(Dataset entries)
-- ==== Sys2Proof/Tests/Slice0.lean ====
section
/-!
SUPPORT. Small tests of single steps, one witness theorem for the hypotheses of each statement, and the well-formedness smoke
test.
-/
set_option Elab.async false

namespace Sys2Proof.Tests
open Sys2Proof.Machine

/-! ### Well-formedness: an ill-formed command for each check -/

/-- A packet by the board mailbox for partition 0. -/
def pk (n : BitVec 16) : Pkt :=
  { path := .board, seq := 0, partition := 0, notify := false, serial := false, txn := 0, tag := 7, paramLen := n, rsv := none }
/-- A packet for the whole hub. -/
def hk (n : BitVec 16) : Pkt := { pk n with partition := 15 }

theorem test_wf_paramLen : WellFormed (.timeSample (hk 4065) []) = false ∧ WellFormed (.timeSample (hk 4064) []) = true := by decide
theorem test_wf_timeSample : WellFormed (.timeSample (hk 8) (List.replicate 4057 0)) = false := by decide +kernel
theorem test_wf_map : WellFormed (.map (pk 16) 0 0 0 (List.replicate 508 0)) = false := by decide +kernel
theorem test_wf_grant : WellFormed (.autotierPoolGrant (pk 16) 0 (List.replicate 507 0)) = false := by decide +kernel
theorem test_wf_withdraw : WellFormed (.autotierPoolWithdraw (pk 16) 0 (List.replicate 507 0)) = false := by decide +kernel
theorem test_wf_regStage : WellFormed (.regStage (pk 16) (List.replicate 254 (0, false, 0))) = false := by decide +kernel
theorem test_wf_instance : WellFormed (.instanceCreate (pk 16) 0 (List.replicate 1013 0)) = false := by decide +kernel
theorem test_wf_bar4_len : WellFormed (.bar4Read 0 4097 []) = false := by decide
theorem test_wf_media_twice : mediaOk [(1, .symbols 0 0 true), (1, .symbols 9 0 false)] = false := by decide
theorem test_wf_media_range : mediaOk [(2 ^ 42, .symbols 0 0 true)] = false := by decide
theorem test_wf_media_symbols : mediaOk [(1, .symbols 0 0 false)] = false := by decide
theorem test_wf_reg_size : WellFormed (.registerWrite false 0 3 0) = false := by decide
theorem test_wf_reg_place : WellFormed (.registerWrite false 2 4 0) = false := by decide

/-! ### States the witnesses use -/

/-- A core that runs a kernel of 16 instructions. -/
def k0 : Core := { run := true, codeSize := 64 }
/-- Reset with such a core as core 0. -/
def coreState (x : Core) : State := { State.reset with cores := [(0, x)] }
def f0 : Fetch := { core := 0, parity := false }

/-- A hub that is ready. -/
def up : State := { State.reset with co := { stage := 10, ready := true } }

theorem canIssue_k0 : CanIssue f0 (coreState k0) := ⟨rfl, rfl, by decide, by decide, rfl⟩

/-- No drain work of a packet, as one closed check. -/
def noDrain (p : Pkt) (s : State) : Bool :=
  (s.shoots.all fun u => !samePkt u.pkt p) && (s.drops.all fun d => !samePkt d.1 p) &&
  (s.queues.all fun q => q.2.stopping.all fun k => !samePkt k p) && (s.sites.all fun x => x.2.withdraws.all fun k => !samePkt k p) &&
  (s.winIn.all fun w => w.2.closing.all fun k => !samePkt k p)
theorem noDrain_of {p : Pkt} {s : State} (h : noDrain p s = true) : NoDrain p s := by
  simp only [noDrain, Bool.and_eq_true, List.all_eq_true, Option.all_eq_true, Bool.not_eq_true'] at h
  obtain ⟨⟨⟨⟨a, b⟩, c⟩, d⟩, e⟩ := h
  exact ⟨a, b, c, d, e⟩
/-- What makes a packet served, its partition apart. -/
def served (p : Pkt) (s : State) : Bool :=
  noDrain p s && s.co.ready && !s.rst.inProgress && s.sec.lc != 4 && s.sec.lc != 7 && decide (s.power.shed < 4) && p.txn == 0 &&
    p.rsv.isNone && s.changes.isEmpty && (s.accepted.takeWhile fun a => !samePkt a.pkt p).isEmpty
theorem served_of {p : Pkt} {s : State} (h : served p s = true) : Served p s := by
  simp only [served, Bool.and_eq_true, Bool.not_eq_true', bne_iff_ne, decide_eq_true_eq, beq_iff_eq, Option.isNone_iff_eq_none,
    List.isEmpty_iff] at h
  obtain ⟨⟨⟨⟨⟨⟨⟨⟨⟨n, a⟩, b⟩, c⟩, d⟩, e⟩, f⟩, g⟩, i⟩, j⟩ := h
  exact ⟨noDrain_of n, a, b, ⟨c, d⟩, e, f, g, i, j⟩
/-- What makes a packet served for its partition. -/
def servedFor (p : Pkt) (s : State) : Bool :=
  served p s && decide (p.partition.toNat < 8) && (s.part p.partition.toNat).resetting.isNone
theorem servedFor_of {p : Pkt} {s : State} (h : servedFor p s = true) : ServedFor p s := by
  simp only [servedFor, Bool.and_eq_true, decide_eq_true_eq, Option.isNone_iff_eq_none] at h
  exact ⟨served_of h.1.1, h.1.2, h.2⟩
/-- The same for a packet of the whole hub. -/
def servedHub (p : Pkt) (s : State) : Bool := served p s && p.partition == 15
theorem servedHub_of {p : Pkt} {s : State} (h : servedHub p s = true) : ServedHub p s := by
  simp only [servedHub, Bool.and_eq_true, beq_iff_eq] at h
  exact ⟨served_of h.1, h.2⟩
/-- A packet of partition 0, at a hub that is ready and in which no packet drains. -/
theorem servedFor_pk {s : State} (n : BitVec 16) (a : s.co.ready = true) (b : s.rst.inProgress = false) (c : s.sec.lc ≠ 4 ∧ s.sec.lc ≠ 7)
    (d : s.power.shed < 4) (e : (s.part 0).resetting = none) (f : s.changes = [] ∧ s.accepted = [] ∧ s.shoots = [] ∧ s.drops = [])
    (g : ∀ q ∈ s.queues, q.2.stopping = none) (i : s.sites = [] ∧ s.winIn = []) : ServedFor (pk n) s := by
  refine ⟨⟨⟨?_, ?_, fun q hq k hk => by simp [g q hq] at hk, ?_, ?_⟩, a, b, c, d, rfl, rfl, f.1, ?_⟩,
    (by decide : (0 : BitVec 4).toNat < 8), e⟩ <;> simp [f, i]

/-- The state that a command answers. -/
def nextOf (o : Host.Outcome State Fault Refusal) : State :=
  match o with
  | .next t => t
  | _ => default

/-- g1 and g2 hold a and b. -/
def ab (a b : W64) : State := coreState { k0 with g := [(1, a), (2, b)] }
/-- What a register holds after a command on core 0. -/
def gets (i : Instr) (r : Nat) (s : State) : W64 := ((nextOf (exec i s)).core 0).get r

→ **Problem statement**:
Report the count of lines in the entries that contain "WellFormed". Nothing else should be given.

→ **Answer for this exercise**:
10